Die Regierung wird eingeladen, Bericht zu
erstatten über Vor- und Nachteile der heutigen Eingliederung
des Amtes für Umweltschutz in die Staatsverwaltung, unter Einbezug
alternativer Möglichkeiten, bei denen die heutigen Aufgaben,
Funktionen und Kompetenzen der einzeln en Fachgebiete in bestehende
Departemente bzw. Staatsämter integriert würden. Dabei
ist es sinnvoll, dass alle Departemente, in deren Aufgabenbereiche
und Kompetenzen sich ebenfalls Fragen der Umwelt befinden, dementsprechend
eine(n) Umweltbeauftragte(n) zu benennen.
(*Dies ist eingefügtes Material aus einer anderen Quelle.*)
-- ==== Sys2Proof/Tests/Slice0.lean ====
section
/-! SUPPORT. Tests: the well-formedness checks, worked examples of the manual, and, for every statement with hypotheses, states and operands
that meet them. Every expected value is the manual's or worked out from its rules by hand. -/

namespace Sys2Proof.Tests

set_option Elab.async false

open Sys2Proof.Machine

/-! ### Well-formed and ill-formed commands -/

/-- A frame with a body one byte past what its length field can say. -/
def oversized : Frame := ⟨1, 0xFF, 0, List.replicate 65536 0, 0⟩

theorem test_illFormed_selfTest : (Instr.bufferSelfTest [(1048576, 0)] []).wf = false := by decide
theorem test_illFormed_offer : (Instr.offer oversized).wf = false := by decide +kernel
theorem test_illFormed_withdraw : (Instr.withdraw oversized).wf = false := by decide +kernel
theorem test_illFormed_grant : (Instr.grant oversized).wf = false := by decide +kernel
theorem test_illFormed_refuse : (Instr.refuse oversized).wf = false := by decide +kernel
theorem test_illFormed_data : (Instr.data oversized).wf = false := by decide +kernel
theorem test_illFormed_claim : (Instr.claim oversized).wf = false := by decide +kernel
theorem test_illFormed_fetch : (Instr.fetch oversized).wf = false := by decide +kernel
theorem test_illFormed_release : (Instr.release oversized).wf = false := by decide +kernel
theorem test_illFormed_beacon : (Instr.beacon oversized).wf = false := by decide +kernel
theorem test_illFormed_unknownKind_length : (Instr.unknownKindFrame 0x50 oversized).wf = false := by decide +kernel
theorem test_illFormed_unknownKind_kind : (Instr.unknownKindFrame 0x21 ⟨1, 0xFF, 0, [], 0⟩).wf = false := by decide
theorem test_illFormed_unknownCommand_empty : (Instr.unknownCommand []).wf = false := by decide
theorem test_illFormed_unknownCommand_known : (Instr.unknownCommand [0x3F]).wf = false := by decide
theorem test_illFormed_unknownCommand_mode : (Instr.unknownCommand [0x20, 2]).wf = false := by decide
theorem test_wellFormed_unknownCommand : (Instr.unknownCommand [0x20, 4]).wf = true := by decide
theorem test_illFormed_checkError : (Instr.checkErrorFrame (claimFrame 1 ⟨5, 40⟩ 0)).wf = false := by decide +kernel
theorem test_wellFormed_checkError : (Instr.checkErrorFrame [0x41]).wf = true := by decide
theorem test_illFormed_unknownMessage : (Instr.unknownDrainMessage [0x83]).wf = false := by decide
theorem test_wellFormed_unknownMessage : (Instr.unknownDrainMessage [0x83, 0]).wf = true := by decide

/-! ### The manual's numbers -/

/-- R11: the check value of "123456789", and of no bytes. -/
theorem test_crc : crc32 [0x31, 0x32, 0x33, 0x34, 0x35, 0x36, 0x37, 0x38, 0x39] = 0xCBF43926#32 ∧ crc32 [] = 0 := by decide +kernel
/-- R3, R5, R7: their tables. -/
theorem test_sizes : [32, 4096, 16384].map capacity = [65503, 8384511, 33538047] ∧
    [0, 512, 1000000, 3000000, 16777216].map footprintOf = [1, 2, 1955, 5861, 32769] ∧
    [0, 1, 8, 9, 16, 101, 104, 4089, 4096].map mc = [1, 2, 2, 3, 3, 14, 14, 513, 513] := by decide +kernel
/-- Section 1.9: an extent across a segment boundary. -/
theorem test_places : [4000, 4092, 4093, 5954, 32768].map (fun n => (seg n, cellOf n)) =
    [(1, 1954), (1, 2046), (2, 0), (2, 1861), (16, 17)] := by decide +kernel
/-- Section 3.3: three keys. -/
theorem test_keys : [0x0123456789ABCDEF#64, 0x0123456789FF0000#64, 0x0124456789ABCDEF#64].map
    (affinityKey { rotation := 8, keyMask := 0xFFFFFFFF00000000#64 }) =
    [0x2345678900000000#64, 0x2345678900000000#64, 0x2445678900000000#64] := by decide +kernel
/-- Section 1.8: committed extent, promised count, room and demand of the pack before candidate X, and X's and Y's tests. -/
theorem test_room :
    let r : Room := ⟨60000, 100, 1, 1001, 65503, 30⟩
    r.committed = 61015 ∧ r.promised = 0 ∧ r.fits 1955 = true ∧ r.demandWith 1955 = 1 ∧ r.fits 5861 = false := by decide +kernel
/-- Section 1.10: seventeen buffers for the largest file in an empty pack. -/
theorem test_largest : demand 0 (0 + 32769 + mc 1) = 17 := by decide +kernel
/-- R200 and section 11.9: valid and invalid masks. -/
theorem test_masks : [0#64, 0x8000000000000001#64, 0xFFFFFFFF00000000#64, 0xFFFFFFFFFFFFFFFF#64, 0x8000000000000000#64].map maskValid =
    [false, false, true, true, true] := by decide +kernel
/-- R195 and section 11.9: the management address of a part strapped to 13. -/
theorem test_address : State.managementAddress { lif := { station := 13 } } = 0x59 := by decide
/-- Section 11.9, steps 2 and 3: in SELFTEST, STATUS is answered with 30 bytes and IDENTIFY is BUSY. -/
theorem test_selftest_answers :
    ((State.takeStatus {}).mgt.response.map fun r => (r.status, r.data.length)) = some (.done, 30) ∧
    ((State.takeIdentify {}).mgt.response.map fun r => (r.status, r.data.length)) = some (.busy, 0) := by decide +kernel
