-- ==== Sys2Proof/Certificates/Slice0/Obligations.lean ====
section
/-!
DEFINITION. The statements about the model, for the provers. Each docstring names the rule of the spec it formalises.
-/

open Sys2Proof Sys2Proof.Machine Sys2Proof.Safety

/-! ## Encoding -/

/-- 30_encoding.md sections 2 and 4: one word of every command, written out from R73's encodings (the four of R78 among
them), decodes to the command it stands for, and four illegal words decode to nothing. -/
def Obligations.WrittenWordsDecode : Prop :=
  decode 0x00000000#32 = some .nop ∧
  decode 0x01000000#32 = some .rst ∧
  decode 0x02000002#32 = some (.setmode 2#2) ∧
  decode 0x03000001#32 = some (.rds 1#2) ∧
  decode 0x10000080#32 = some (.ldw 0x0080#16) ∧
  decode 0x11000000#32 = some .resolve ∧
  decode 0x1200002F#32 = some (.rdw 47#8) ∧
  decode 0x130000FF#32 = some (.rdr 255#8) ∧
  decode 0x20000074#32 = some (.pwb 0x74#8) ∧
  decode 0x2100003F#32 = some (.rdt 63#6) ∧
  decode 0x30000000#32 = some .hash ∧
  decode 0x3100001F#32 = some (.rdd 31#5) ∧
  decode 0x04000000#32 = none ∧
  decode 0x00010000#32 = none ∧
  decode 0x02000003#32 = none ∧
  decode 0x31000020#32 = none

/-- 30_encoding.md sections 2 and 4 (R72, R73, R78): no bit of a command is lost between encoder and decoder, at any value
of any operand. -/
def Obligations.DecodeOfEncode : Prop :=
  ∀ i : Instr, i.wf = true → decode (encode i) = some i

/-- 30_encoding.md section 2 (R72, R74): a word has one meaning; a legal word is the encoding of the command it decodes to,
and that command is well formed. -/
def Obligations.EncodeOfDecode : Prop :=
  ∀ (c : CmdWord) (i : Instr), decode c = some i → i.wf = true ∧ encode i = c

/-- R74, both forms: the decoder accepts a word exactly when the four items hold; a word is accepted as a command exactly
when it falls under that command's mask and match row; and no word falls under two rows. -/
def Obligations.LegalWordsExactly : Prop :=
  (∀ c : CmdWord, (decode c).isSome = true ↔
    ∃ op mask, (op, mask) ∈
        [(0x00#8, 0x0000#16), (0x01#8, 0x0000#16), (0x11#8, 0x0000#16), (0x30#8, 0x0000#16), (0x02#8, 0x0003#16),
         (0x03#8, 0x0003#16), (0x10#8, 0xFFFF#16), (0x12#8, 0x00FF#16), (0x13#8, 0x00FF#16), (0x20#8, 0x00FF#16),
         (0x21#8, 0x003F#16), (0x31#8, 0x001F#16)] ∧
      c.extractLsb' 24 8 = op ∧
      c.extractLsb' 16 8 = 0x00#8 ∧
      c.extractLsb' 0 16 &&& ~~~mask = 0#16 ∧
      (op = 0x02#8 ∨ op = 0x03#8 → c.extractLsb' 0 2 ≠ 3#2)) ∧
  (∀ (c : CmdWord) (r : MaskMatch), r ∈ maskMatchRows →
    (r.takes c = true ↔ ∃ i, decode c = some i ∧ mnemonic i = r.mnemonic)) ∧
  (∀ (c : CmdWord) (r q : MaskMatch), r ∈ maskMatchRows → q ∈ maskMatchRows →
    r.takes c = true → q.takes c = true → r = q)

/-! ## The step -/

/-- R90 stage 1 and R61: a presented word that decodes to a command takes itself off the port and is that command's `exec`. -/
def Obligations.StepRunsDecodedCommand : Prop :=
  ∀ (s : State) (c : CmdWord) (rest : List HostInput) (i : Instr),
    s.inputs = .cmd c :: rest → decode c = some i → step s = exec i { s with inputs := rest }

/-- R75: every illegal word raises `IllegalCommand` without a standing fault and is refused with one, and has no other
effect; the words R75 lists are illegal. -/
def Obligations.IllegalWordFaultsOrIsRefused : Prop :=
  (∀ (s : State) (c : CmdWord) (rest : List HostInput), s.inputs = .cmd c :: rest → decode c = none →
    (s.err = none → step s = .next (faultTaken { s with inputs := rest } .illegalCommand)) ∧
    (s.err ≠ none → step s = .next (refusalGiven { s with inputs := rest }))) ∧
  (∀ c : CmdWord,
    (c.extractLsb' 24 8 ∉
        [0x00#8, 0x01#8, 0x02#8, 0x03#8, 0x10#8, 0x11#8, 0x12#8, 0x13#8, 0x20#8, 0x21#8, 0x30#8, 0x31#8] ∨
      c.extractLsb' 16 8 ≠ 0x00#8 ∨
      (∃ mask, argMask? (c.extractLsb' 24 8) = some mask ∧ c.extractLsb' 0 16 &&& ~~~mask ≠ 0#16) ∨
      c = 0x02000003#32 ∨ c = 0x03000003#32) →
    decode c = none)

/-- 70_reset_and_hazards.md section 1 (R230, R232): with nothing presented the block waits and its state is unchanged. -/
def Obligations.IdleBlockHoldsItsState : Prop :=
  ∀ s : State, s.inputs = [] → step s = .next s

/-- 70_reset_and_hazards.md section 1 (R230): a pulse of `rst_n` completes, leaves every register R39 gives a value at that
value whatever it held, answers nothing, and leaves the rest of the command stream to come. `RAW` and `DIGEST` are free
values (log 6), of which this says nothing. -/
def Obligations.HardwareResetState : Prop :=
  ∀ (s : State) (rest : List HostInput), s.inputs = .hwReset :: rest →
    ∃ t, step s = .next t ∧
      t.wcnt = 0#9 ∧ t.mode = .detect ∧ t.endn = .none ∧ t.plen = 0#7 ∧
      (∀ i : Fin 64, t.tp[i] = 0x00#8) ∧
      t.trunc = false ∧ t.dvalid = false ∧ t.zbyte = false ∧ t.err = none ∧
      t.inputs = rest ∧ t.resps = s.resps ∧ t.cfg = s.cfg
Künftig sind nur
diejenigen Aufgaben, Funktionen und Kompetenzen zu übertragen,
die für eine effiziente, kostengünstige und nachhaltige
Erreichung der entsprechenden Zielsetzung – Machbares klar
vor Wünschbarem - notwendig sind und im Interesse des Kantons
St. Gallen und dessen Wirtschaftsstandort liegen. Die dem Kanton
übertragenen Aufgaben sollen koordiniert und Kontrolltätigkeiten
vereinheitlicht werden. (z.B. Landwirtschaft – ein Verantwortlicher
für alle Kontrolltätigkeiten pro Betrieb). Ebenso sollen
diejenigen Aufgaben die neu die Berufsverbände (z.B. AGVS),
gemäss Vertrag übernommen haben, endlich abgegeben werden.
Zudem sind weitere Branchenlösungen anzustreben.